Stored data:
__________

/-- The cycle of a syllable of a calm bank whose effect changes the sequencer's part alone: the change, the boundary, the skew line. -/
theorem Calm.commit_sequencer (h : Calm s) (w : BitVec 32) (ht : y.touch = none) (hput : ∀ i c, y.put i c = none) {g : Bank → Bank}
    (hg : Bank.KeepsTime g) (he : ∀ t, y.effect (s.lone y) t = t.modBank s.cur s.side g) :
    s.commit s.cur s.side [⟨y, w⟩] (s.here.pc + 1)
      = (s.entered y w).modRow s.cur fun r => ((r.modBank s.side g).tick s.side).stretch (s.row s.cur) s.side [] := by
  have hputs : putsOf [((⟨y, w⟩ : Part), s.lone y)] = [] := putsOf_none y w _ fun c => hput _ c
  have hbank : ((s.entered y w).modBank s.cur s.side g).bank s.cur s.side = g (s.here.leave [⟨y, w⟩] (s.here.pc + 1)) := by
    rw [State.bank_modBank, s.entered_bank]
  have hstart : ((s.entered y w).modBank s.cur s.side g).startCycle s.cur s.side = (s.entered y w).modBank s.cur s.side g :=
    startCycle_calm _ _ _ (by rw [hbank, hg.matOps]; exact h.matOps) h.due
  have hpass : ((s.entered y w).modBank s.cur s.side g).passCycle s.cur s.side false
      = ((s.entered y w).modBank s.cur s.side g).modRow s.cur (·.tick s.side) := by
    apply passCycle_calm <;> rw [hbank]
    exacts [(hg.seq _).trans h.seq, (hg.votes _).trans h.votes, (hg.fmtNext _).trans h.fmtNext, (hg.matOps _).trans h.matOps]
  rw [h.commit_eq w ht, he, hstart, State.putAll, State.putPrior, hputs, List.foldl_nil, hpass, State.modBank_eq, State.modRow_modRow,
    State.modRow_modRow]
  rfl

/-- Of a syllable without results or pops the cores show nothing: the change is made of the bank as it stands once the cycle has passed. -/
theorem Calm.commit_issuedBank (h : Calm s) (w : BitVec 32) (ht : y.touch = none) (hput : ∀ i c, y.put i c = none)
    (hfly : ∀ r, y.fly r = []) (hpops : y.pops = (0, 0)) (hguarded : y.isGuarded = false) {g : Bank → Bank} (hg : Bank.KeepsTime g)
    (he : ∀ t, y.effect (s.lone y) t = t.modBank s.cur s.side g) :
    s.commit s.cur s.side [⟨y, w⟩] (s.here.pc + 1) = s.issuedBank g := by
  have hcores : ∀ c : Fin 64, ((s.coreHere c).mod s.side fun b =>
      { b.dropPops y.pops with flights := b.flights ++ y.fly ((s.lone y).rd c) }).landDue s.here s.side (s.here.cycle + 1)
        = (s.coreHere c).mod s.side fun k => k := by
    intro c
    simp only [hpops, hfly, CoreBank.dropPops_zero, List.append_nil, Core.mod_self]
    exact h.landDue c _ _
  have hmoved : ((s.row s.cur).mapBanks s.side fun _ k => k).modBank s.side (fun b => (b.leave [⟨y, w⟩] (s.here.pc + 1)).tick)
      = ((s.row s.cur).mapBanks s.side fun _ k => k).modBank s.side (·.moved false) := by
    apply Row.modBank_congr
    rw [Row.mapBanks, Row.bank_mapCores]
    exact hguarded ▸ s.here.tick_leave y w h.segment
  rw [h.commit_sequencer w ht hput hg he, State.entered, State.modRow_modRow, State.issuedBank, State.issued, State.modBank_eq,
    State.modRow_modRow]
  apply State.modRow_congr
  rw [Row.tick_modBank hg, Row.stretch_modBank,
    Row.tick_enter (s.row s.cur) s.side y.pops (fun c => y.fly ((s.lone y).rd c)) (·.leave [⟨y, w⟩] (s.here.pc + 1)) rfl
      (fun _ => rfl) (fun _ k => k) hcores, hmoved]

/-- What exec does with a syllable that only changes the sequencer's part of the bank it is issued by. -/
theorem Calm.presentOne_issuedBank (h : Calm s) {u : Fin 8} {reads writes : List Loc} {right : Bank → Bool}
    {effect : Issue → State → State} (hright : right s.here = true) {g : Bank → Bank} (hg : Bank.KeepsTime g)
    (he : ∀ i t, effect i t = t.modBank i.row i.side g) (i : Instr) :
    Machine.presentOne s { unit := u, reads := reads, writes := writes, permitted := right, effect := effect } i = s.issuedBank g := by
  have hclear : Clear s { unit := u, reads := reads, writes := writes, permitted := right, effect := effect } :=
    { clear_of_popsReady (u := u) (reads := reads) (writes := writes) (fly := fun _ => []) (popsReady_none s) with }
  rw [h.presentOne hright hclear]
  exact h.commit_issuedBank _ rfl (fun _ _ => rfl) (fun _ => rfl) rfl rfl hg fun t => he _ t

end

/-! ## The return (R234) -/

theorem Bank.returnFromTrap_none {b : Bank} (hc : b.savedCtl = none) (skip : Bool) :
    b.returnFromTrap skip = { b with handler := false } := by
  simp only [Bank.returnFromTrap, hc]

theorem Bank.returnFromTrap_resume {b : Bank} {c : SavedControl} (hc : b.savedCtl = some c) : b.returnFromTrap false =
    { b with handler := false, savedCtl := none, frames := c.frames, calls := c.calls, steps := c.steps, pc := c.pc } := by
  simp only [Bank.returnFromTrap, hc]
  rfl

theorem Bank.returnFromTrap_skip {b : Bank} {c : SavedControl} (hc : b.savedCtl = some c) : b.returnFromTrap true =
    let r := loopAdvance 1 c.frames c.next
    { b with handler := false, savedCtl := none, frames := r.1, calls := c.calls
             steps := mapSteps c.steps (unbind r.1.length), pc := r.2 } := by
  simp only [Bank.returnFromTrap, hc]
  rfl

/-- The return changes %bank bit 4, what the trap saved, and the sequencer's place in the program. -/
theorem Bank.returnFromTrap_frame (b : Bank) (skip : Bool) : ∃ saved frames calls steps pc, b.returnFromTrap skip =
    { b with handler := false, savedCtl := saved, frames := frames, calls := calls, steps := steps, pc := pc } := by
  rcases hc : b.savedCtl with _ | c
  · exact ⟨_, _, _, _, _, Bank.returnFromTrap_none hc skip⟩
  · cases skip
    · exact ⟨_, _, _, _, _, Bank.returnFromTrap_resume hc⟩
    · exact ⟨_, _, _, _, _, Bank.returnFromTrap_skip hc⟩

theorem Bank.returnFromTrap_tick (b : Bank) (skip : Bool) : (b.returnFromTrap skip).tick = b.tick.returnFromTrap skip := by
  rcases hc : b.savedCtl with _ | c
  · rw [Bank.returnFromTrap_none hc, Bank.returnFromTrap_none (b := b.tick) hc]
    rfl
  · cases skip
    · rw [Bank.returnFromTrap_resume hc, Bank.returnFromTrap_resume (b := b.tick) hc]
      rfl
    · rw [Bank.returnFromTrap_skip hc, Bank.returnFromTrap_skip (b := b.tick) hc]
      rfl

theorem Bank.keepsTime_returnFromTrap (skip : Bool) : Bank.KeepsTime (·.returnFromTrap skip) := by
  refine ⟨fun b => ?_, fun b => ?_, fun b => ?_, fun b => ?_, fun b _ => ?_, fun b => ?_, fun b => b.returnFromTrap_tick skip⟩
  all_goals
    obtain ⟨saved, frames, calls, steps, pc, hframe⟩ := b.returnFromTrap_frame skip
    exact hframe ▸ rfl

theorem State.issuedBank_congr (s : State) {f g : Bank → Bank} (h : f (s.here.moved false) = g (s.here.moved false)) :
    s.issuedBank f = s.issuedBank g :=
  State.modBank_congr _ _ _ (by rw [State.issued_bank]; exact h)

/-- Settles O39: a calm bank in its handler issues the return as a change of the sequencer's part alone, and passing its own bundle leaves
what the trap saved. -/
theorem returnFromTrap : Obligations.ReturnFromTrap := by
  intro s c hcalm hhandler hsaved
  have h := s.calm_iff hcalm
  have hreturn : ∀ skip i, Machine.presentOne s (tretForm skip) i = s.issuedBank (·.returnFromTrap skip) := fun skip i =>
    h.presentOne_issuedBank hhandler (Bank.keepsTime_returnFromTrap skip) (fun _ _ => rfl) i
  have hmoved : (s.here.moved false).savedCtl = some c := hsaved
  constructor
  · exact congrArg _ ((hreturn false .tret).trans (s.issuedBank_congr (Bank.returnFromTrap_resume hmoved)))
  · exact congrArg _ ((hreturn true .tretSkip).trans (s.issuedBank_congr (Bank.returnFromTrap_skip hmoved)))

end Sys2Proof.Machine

__________

■ **Exercise objective**: Using the records above, find and show each line with the string "hhandler".

■ **Answer for the task**:
  intro s c hcalm hhandler hsaved
    h.presentOne_issuedBank hhandler (Bank.keepsTime_returnFromTrap skip) (fun _ _ => rfl) i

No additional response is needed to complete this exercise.